Trump appoints two new lawyers to defend him in impeachment case

Donald Trump, the former president of the United States, is making history as the country's first president to face two impeachment trials. Donald Trump announced on Sunday 31 January that he has hired two new lawyers to defend him in the impeachment trial scheduled for 9 February.
Tensions with the lawyers who were part of his legal team had risen following Trump's insistence on focusing defence arguments on the unsubstantiated theories of voter fraud he has been proclaiming since the presidential election on 3 November.
The US press claimed that five of his lawyers had thrown in the towel after disagreements over how to proceed with his defence.
Lawyers David Schoen and Bruce L. Castor will lead his defence in the impeachment trial for "instigating insurrection" before Congress.
Schoen, who has already worked with the former president and his advisers in the preparation of the process derived from the seizure of Congress by Trump supporters on January 6, said it is an "honour" to represent "the 45th president and the Constitution of the United States", while Castor defined it as a "privilege".
"Both agree that this impeachment is unconstitutional, as 45 senators ruled last week," a statement from the "Office of the 45th President" said.
Trump is accused of "inciting insurrection" by provoking the Capitol riots, which left the world shocked, seeing images as surreal as they were Dantesque. While the process may no longer result in Trump's impeachment, Democrats hope it will lead to his disqualification from future political office.

The trial is not likely to have an easy resolution, as Trump has managed to completely divide the Republican party. Senator Mitt Romney of Utah, the only Republican to vote in favour of convicting the former president in his first impeachment trial, argued that the president had committed a crime and that the effort to try him even after he left office was a constitutional duty.
Trump wanted his lawyers to continue arguing the case for massive fraud in the presidential election that led to the Democratic presidential victory, rather than focusing on the legality of prosecuting a president who is no longer in office, CNN reported, saying the former president was reluctant to discuss the issue.

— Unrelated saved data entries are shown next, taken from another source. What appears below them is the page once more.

-- ==== Sys2Proof/Proofs/Frames.lean ====
section
/-!
PROOFS. What a piece of a frame event's work leaves of the records: the sessions and the channel bindings as they were,
and of a position record all but what its evaluations and its close completion write (R7, R15 to R23).
-/

namespace Sys2Proof.Machine

/-! ### What the work may write in a position record -/

/-- What a frame event's work may make of a position record `x`: its evaluations write its desk and headset fields, stop
or run down a reminder, and a close completes (R7, R8, R15 to R23). -/
structure Position.Worked (x y : Position) : Prop where
  state : (y.state = x.state ∧ y.closePlan = x.closePlan ∧ y.retained = x.retained) ∨
    (x.state = .closing ∧ y.state = .closed ∧ y.closePlan = none)
  line : y.line = x.line
  call : y.call = x.call
  holdSource : y.holdSource = x.holdSource
  holdGain : y.holdGain = x.holdGain
  supervisionAllowed : y.supervisionAllowed = x.supervisionAllowed
  earGain : y.earGain = x.earGain
  promptGain : y.promptGain = x.promptGain
  announceGain : y.announceGain = x.announceGain
  noise : y.noise = x.noise
  batteryLow : y.batteryLow = x.batteryLow
  batteryCritical : y.batteryCritical = x.batteryCritical
  running : y.reminderStatus = .running → x.reminderStatus = .running

theorem Position.Worked.refl (x : Position) : x.Worked x :=
  ⟨.inl ⟨rfl, rfl, rfl⟩, rfl, rfl, rfl, rfl, rfl, rfl, rfl, rfl, rfl, rfl, rfl, id⟩

theorem Position.Worked.trans {x y z : Position} (h : x.Worked y) (g : y.Worked z) : x.Worked z where
  state := by
    rcases h.state with ⟨h1, h2, h3⟩ | ⟨h1, h2, h3⟩ <;> rcases g.state with ⟨g1, g2, g3⟩ | ⟨g1, g2, g3⟩
    · exact .inl ⟨g1.trans h1, g2.trans h2, g3.trans h3⟩
    · exact .inr ⟨h1 ▸ g1, g2, g3⟩
    · exact .inr ⟨h1, g1.trans h2, g2.trans h3⟩
    · exact .inr ⟨h1, g2, g3⟩
  line := g.line.trans h.line
  call := g.call.trans h.call
  holdSource := g.holdSource.trans h.holdSource
  holdGain := g.holdGain.trans h.holdGain
  supervisionAllowed := g.supervisionAllowed.trans h.supervisionAllowed
  earGain := g.earGain.trans h.earGain
  promptGain := g.promptGain.trans h.promptGain
  announceGain := g.announceGain.trans h.announceGain
  noise := g.noise.trans h.noise
  batteryLow := g.batteryLow.trans h.batteryLow
  batteryCritical := g.batteryCritical.trans h.batteryCritical
  running := h.running ∘ g.running

/-- The fields that the evaluations of a frame event write. -/
theorem Position.Worked.evaluated (x : Position) (mute : Bool) (band : Band) (present : Bool) (presenceRun : Nat)
    (button : Bool) (releasedRun batteryLevel reminderCounter : Nat) (status : ReminderStatus) (mutedCount : Nat)
    (mutedIssued : Bool) (h : status = .running → x.reminderStatus = .running) :
    x.Worked { x with
      mute := mute, band := band, present := present, presenceRun := presenceRun, button := button
      releasedRun := releasedRun, batteryLevel := batteryLevel, reminderCounter := reminderCounter
      reminderStatus := status, mutedCount := mutedCount, mutedIssued := mutedIssued } :=
  ⟨.inl ⟨rfl, rfl, rfl⟩, rfl, rfl, rfl, rfl, rfl, rfl, rfl, rfl, rfl, rfl, rfl, h⟩

theorem Position.worked_debounce (x : Position) (handed : Option Word16) (raw : Bool) :
    x.Worked ((x.readStatus handed).debounce raw) := by
  unfold Position.debounce Position.readStatus
  split_ifs <;> exact Position.Worked.evaluated x _ _ _ _ _ _ _ _ _ _ _ id
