-- ==== Sys2Proof/Proofs/MixLaws.lean ====
section
/-!
PROOFS. The laws of the mix (R46 to R48, R52, R57) through every step: gains, the kinds of the sources and the range of
every sample that leaves the part, kept block by block.
-/

namespace Sys2Proof.Machine

/-! ### The laws, record by record -/

/-- A term has a gain code, and a source that its role may name. -/
structure Term.Lawful (role : Src → Prop) (t : Term) : Prop where
  gain : t.gain ≤ 8192
  source : ∀ x, t.source = some x → role x

/-- The roles that name no source, a voice, or a channel (R46 to R48). -/
def NoSource (_ : Src) : Prop := False

def VoiceSource (x : Src) : Prop := ∃ v, x = .voice v

def ChannelSource (x : Src) : Prop := ∃ c, x = .channel c

theorem Term.absent_lawful (role : Src → Prop) : Term.absent.Lawful role := ⟨Nat.zero_le _, fun _ h => nomatch h⟩

structure EarTerms.Lawful (t : EarTerms) : Prop where
  far : t.far.Lawful NoSource
  agentPrompt : t.agentPrompt.Lawful VoiceSource
  linePrompt : t.linePrompt.Lawful VoiceSource
  talk : t.talk.Lawful ChannelSource

structure LineTerms.Lawful (t : LineTerms) : Prop where
  mic : t.mic.Lawful NoSource
  talk : t.talk.Lawful ChannelSource
  linePrompt : t.linePrompt.Lawful VoiceSource
  hold : t.hold.Lawful VoiceSource

structure SupTerms.Lawful (t : SupTerms) : Prop where
  far : t.far.Lawful NoSource
  mic : t.mic.Lawful NoSource
  linePrompt : t.linePrompt.Lawful VoiceSource
  other : t.other.Lawful ChannelSource

theorem EarTerms.absent_lawful : EarTerms.absent.Lawful := by
  constructor <;> exact Term.absent_lawful _

theorem LineTerms.absent_lawful : LineTerms.absent.Lawful := by
  constructor <;> exact Term.absent_lawful _

theorem SupTerms.absent_lawful : SupTerms.absent.Lawful := by
  constructor <;> exact Term.absent_lawful _

theorem noSource_iff (o : Option Src) : (∀ x, o = some x → NoSource x) ↔ o = none := by
  cases o <;> simp [NoSource]

theorem voiceSource_iff (o : Option Src) : (∀ x, o = some x → VoiceSource x) ↔ ∀ c, o ≠ some (.channel c) := by
  rcases o with _ | ⟨_ | _⟩ <;> simp [VoiceSource]

theorem channelSource_iff (o : Option Src) : (∀ x, o = some x → ChannelSource x) ↔ ∀ v, o ≠ some (.voice v) := by
  rcases o with _ | ⟨_ | _⟩ <;> simp [ChannelSource]

/-- What the mix engine holds within its laws: its terms, its duck factors and its LINE and SUPOUT frames. -/
structure Mxe.Lawful (m : Mxe) : Prop where
  duck : ∀ p : Fin 16, m.duck[p].factor ≤ 4096
  earTerms : ∀ p : Fin 16, m.earTerms[p].Lawful
  lineTerms : ∀ p : Fin 16, m.lineTerms[p].Lawful
  supTerms : ∀ c : Fin 4, m.supTerms[c].Lawful
  line : ∀ p : Fin 16, FrameInRange m.line[p]
  sup : ∀ c : Fin 4, FrameInRange m.sup[c]

/-- The samples that slots carry lie in range. -/
def AllInRange (d : Vector (Option Sample) 32) : Prop := ∀ (k : Fin 32) x, d[k] = some x → InRange x

/-- What the highway interface sends lies in range. -/
structure Hwi.OutInRange (h : Hwi) : Prop where
  lineOut : ∀ p : Fin 16, ∀ f, h.lineOut[p] = some f → FrameInRange f
  supOut : ∀ c : Fin 4, ∀ f, h.supOut[c] = some f → FrameInRange f
  driven : AllInRange h.driven

/-- The LINE and SUPOUT frames taken at a frame event lie in range. -/
def Taken.InRange (t : Taken) : Prop :=
  (∀ p : Fin 16, FrameInRange t.line[p]) ∧ ∀ c : Fin 4, FrameInRange t.sup[c]

/-- The three laws of the mix, block by block. -/
structure State.MixLaws (s : State) : Prop where
  gains : ∀ p, (s.pos p).GainsLawful
  talkGain : ∀ c : Fin 4, s.sst[c].talkGain ≤ 8192
  mxe : s.mxe.Lawful
  hwi : s.hwi.OutInRange
  earpiece : ∀ p : Fin 16, FrameInRange s.hli[p].earpiece
  taken : s.taken.InRange

theorem State.mixLaws_iff (s : State) : s.MixLaws ↔ s.GainLaw ∧ s.TermLaw ∧ s.RangeLaw := by
  constructor
  · rintro ⟨hg, ht, ⟨hd, he, hl, hs, hlf, hsf⟩, ⟨hlo, hso, hdr⟩, hep, htl, hts⟩
    refine ⟨⟨fun p => ⟨hg p, hd p⟩, ht, fun p => ?_, fun p => ?_, fun c => ?_⟩, ⟨fun p => ?_, fun p => ?_, fun c => ?_⟩,
      fun p => ⟨hep p, hlf p, htl p, hlo p⟩, fun c => ⟨hsf c, hts c, hso c⟩, hdr⟩
    · exact ⟨(he p).far.gain, (he p).agentPrompt.gain, (he p).linePrompt.gain, (he p).talk.gain⟩
    · exact ⟨(hl p).mic.gain, (hl p).talk.gain, (hl p).linePrompt.gain, (hl p).hold.gain⟩
    · exact ⟨(hs c).far.gain, (hs c).mic.gain, (hs c).linePrompt.gain, (hs c).other.gain⟩
    · exact ⟨(noSource_iff _).mp (he p).far.source, (voiceSource_iff _).mp (he p).agentPrompt.source,
        (voiceSource_iff _).mp (he p).linePrompt.source, (channelSource_iff _).mp (he p).talk.source⟩
    · exact ⟨(noSource_iff _).mp (hl p).mic.source, (channelSource_iff _).mp (hl p).talk.source,
        (voiceSource_iff _).mp (hl p).linePrompt.source, (voiceSource_iff _).mp (hl p).hold.source⟩
    · exact ⟨(noSource_iff _).mp (hs c).far.source, (noSource_iff _).mp (hs c).mic.source,
        (voiceSource_iff _).mp (hs c).linePrompt.source, (channelSource_iff _).mp (hs c).other.source⟩
  · rintro ⟨⟨hg, ht, he, hl, hs⟩, ⟨het, hlt, hst⟩, hp, hc, hdr⟩
    refine ⟨fun p => (hg p).1, ht, ⟨fun p => (hg p).2, fun p => ?_, fun p => ?_, fun c => ?_, fun p => (hp p).2.1,
      fun c => (hc c).1⟩, ⟨fun p => (hp p).2.2.2, fun c => (hc c).2.2, hdr⟩, fun p => (hp p).1,
      fun p => (hp p).2.2.1, fun c => (hc c).2.1⟩
    · obtain ⟨g1, g2, g3, g4⟩ := he p
      obtain ⟨k1, k2, k3, k4⟩ := het p
      exact ⟨⟨g1, (noSource_iff _).mpr k1⟩, ⟨g2, (voiceSource_iff _).mpr k2⟩, ⟨g3, (voiceSource_iff _).mpr k3⟩,
        ⟨g4, (channelSource_iff _).mpr k4⟩⟩
    · obtain ⟨g1, g2, g3, g4⟩ := hl p
      obtain ⟨k1, k2, k3, k4⟩ := hlt p
      exact ⟨⟨g1, (noSource_iff _).mpr k1⟩, ⟨g2, (channelSource_iff _).mpr k2⟩, ⟨g3, (voiceSource_iff _).mpr k3⟩,
        ⟨g4, (voiceSource_iff _).mpr k4⟩⟩
    · obtain ⟨g1, g2, g3, g4⟩ := hs c
      obtain ⟨k1, k2, k3, k4⟩ := hst c
      exact ⟨⟨g1, (noSource_iff _).mpr k1⟩, ⟨g2, (noSource_iff _).mpr k2⟩, ⟨g3, (voiceSource_iff _).mpr k3⟩,
        ⟨g4, (channelSource_iff _).mpr k4⟩⟩
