-- ==== Sys2Proof/Proofs/NoiseLaws.lean ====
section
/-!
PROOFS. The laws of the noise gains and floors (R85, R86, R95) and of the restarted learning (R35) through every step, and
with them the requests' part in the laws of the mix.
-/

namespace Sys2Proof.Machine

/-! ### The work of a noise frame (R89 to R96) -/

theorem targetGain_bounds (set : NoiseSettings) (learning : Bool) (c : NoiseCtx) (e : Nat) (h : set.floor ≤ 4096) :
    set.floor ≤ targetGain set learning c e ∧ targetGain set learning c e ≤ 4096 := by
  unfold targetGain
  split_ifs <;> omega

theorem noiseFrame_gain (set : NoiseSettings) (c : NoiseCtx) (input : Frame) (live : Bool) :
    ∃ learning c1 e, (noiseFrame set c input live).1.gain = targetGain set learning c1 e := by
  unfold noiseFrame
  dsimp only
  split
  · exact ⟨_, _, _, rfl⟩
  · split <;> exact ⟨_, _, _, rfl⟩

theorem classedMove_relearning (c : NoiseCtx) (live : Bool) (e : Nat) :
    (classedMove c live e).relearning = c.relearning := by
  unfold classedMove runMove estimateMove speechMove
  dsimp only
  split_ifs <;> rfl

theorem learnMove_relearning (c : NoiseCtx) (live : Bool) (e : Nat) (hc : c.state = .learn)
    (h : (learnMove c live e).relearning = true) : (learnMove c live e).state = .learn := by
  unfold learnMove at h ⊢
  dsimp only at h ⊢
  split_ifs at h ⊢
  · exact hc
  · exact hc

/-- A learning that a binding restarted goes on until it completes (R35). -/
theorem noiseFrame_relearning (set : NoiseSettings) (c : NoiseCtx) (input : Frame) (live : Bool)
    (hc : c.relearning = true → c.state = .learn) (h : (noiseFrame set c input live).1.relearning = true) :
    (noiseFrame set c input live).1.state = .learn := by
  unfold noiseFrame at h ⊢
  dsimp only at h ⊢
  by_cases hl : c.state = .learn
  · simp only [hl, decide_true, if_true] at h ⊢
    exact learnMove_relearning c live _ hl h
  · simp only [hl, decide_false, Bool.false_eq_true, if_false] at h ⊢
    split_ifs at h ⊢
    · rfl
    all_goals exact absurd (hc ((classedMove_relearning c live _).symm.trans h)) hl

/-! ### Gains and floors (R95) -/

theorem GainHeld.refl (f g : Nat) : GainHeld f g f g := by
  unfold GainHeld
  omega

/-- A gain that stays, or moves to its floor or above. -/
theorem GainHeld.move {f g f1 g1 g2 : Nat} (h : GainHeld f g f1 g1) (hg : g2 = g1 ∨ f1 ≤ g2) : GainHeld f g f1 g2 := by
  rcases hg with rfl | hg
  exacts [h, .inl hg]

/-- The law of the noise gains after a step from `s` (R95, R35). -/
def State.NoiseStep (s t : State) : Prop := t.NoiseLaw ∧ s.GainsHeld t

theorem State.NoiseStep.refl {s : State} (h : s.NoiseLaw) : s.NoiseStep s :=
  ⟨h, fun _ => .refl _ _, fun _ => .refl _ _⟩

/-- Gains that stay, or take 4096, under the floors as they are. -/
theorem State.NoiseStep.worked {r s t : State} (h : r.NoiseStep s)
    (hfloor : ∀ p, (t.pos p).noise = (s.pos p).noise) (hn : s.nru.Worked t.nru) : r.NoiseStep t := by
  obtain ⟨⟨hgain, hpos, hsup⟩, hheld, hheldSup⟩ := h
  refine ⟨⟨fun n => ?_, fun p => by rw [hfloor]; exact hpos p, fun c => by rw [hn.supSettings, hn.channels]; exact hsup c⟩,
    fun p => ?_, fun c => by rw [hn.supSettings, hn.channels]; exact hheldSup c⟩
  · rcases hn.gain n with he | he <;> rw [he]
    exact hgain n
  · rw [hfloor]
    exact (hheld p).move ((hn.gain (noiseOfPosition p)).imp_right fun he => by rw [he]; exact hpos p)

theorem State.NoiseStep.of_eq {r s t : State} (h : r.NoiseStep s) (hfloor : ∀ p, (t.pos p).noise = (s.pos p).noise)
    (hnru : t.nru = s.nru) : r.NoiseStep t :=
  h.worked hfloor (hnru ▸ .refl _)

/-! ### The work of a noise context at a frame event -/

theorem noiseOfChannel_injective {c k : Fin 4} (h : noiseOfChannel c = noiseOfChannel k) : c = k :=
  Fin.ext (by simpa [noiseOfChannel] using congrArg Fin.val h)

theorem State.noiseSettings_position (s : State) (p : Fin 16) : s.noiseSettings (noiseOfPosition p) = (s.pos p).noise := by
  simp [State.noiseSettings, noiseOfPosition]

theorem State.noiseSettings_channel (s : State) (c : Fin 4) :
    s.noiseSettings (noiseOfChannel c) = s.nru.supSettings[c] := by
  simp [State.noiseSettings, noiseOfChannel]

theorem State.NoiseLaw.floor {s : State} (h : s.NoiseLaw) (n : Fin 20) : (s.noiseSettings n).floor ≤ 4096 := by
  obtain ⟨-, hpos, hsup⟩ := h
  unfold State.noiseSettings
  split
  exacts [hpos _, (hsup _).1]

/-- A noise context is frozen, or works a frame under the settings in force (R87, R88). -/
theorem State.noiseResult_cases (s : State) (n : Fin 20) : (s.noiseResult n).1 = noiseFrozen s.nru.contexts[n] ∨
    ∃ input live, (s.noiseResult n).1 = (noiseFrame (s.noiseSettings n) s.nru.contexts[n] input live).1 := by
  unfold State.noiseResult
  dsimp only
  split
  · split
    · exact .inr ⟨_, _, rfl⟩
    · exact .inl rfl
  · exact .inr ⟨_, _, rfl⟩

/-- The applied gain stays, or lies within its floor and 4096 (R95). -/
theorem State.noiseResult_bounds (s : State) (h : s.NoiseLaw) (n : Fin 20) :
    (s.noiseResult n).1.gain = s.nru.contexts[n].gain ∨
      (s.noiseSettings n).floor ≤ (s.noiseResult n).1.gain ∧ (s.noiseResult n).1.gain ≤ 4096 := by
  obtain he | ⟨input, live, he⟩ := s.noiseResult_cases n <;> rw [he]
  · exact .inl rfl
  · obtain ⟨learning, c1, e, hg⟩ := noiseFrame_gain (s.noiseSettings n) s.nru.contexts[n] input live
    rw [hg]
    exact .inr (targetGain_bounds _ _ _ _ (h.floor n))

theorem State.noiseResult_relearning (s : State) (n : Fin 20)
    (h : s.nru.contexts[n].relearning = true → s.nru.contexts[n].state = .learn)
    (hr : (s.noiseResult n).1.relearning = true) : (s.noiseResult n).1.state = .learn := by
  obtain he | ⟨input, live, he⟩ := s.noiseResult_cases n <;> rw [he] at hr ⊢
  · exact h hr
  · exact noiseFrame_relearning _ _ _ _ h hr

This trial presents itself as an opportunity for the Republican party to disassociate itself from Trump's policies and return to a more conservative path. But the division within the party seems insurmountable, Trump has caused a wound, which does not seem to be easily healed, and a large part of the party has become radicalised. The impeachment will mark the way forward for the Republican party, which will have to decide which position will predominate, whether that of radicalism - the tactic it has followed until now - or return to the path of a more conservative, and therefore less provocative, narrative.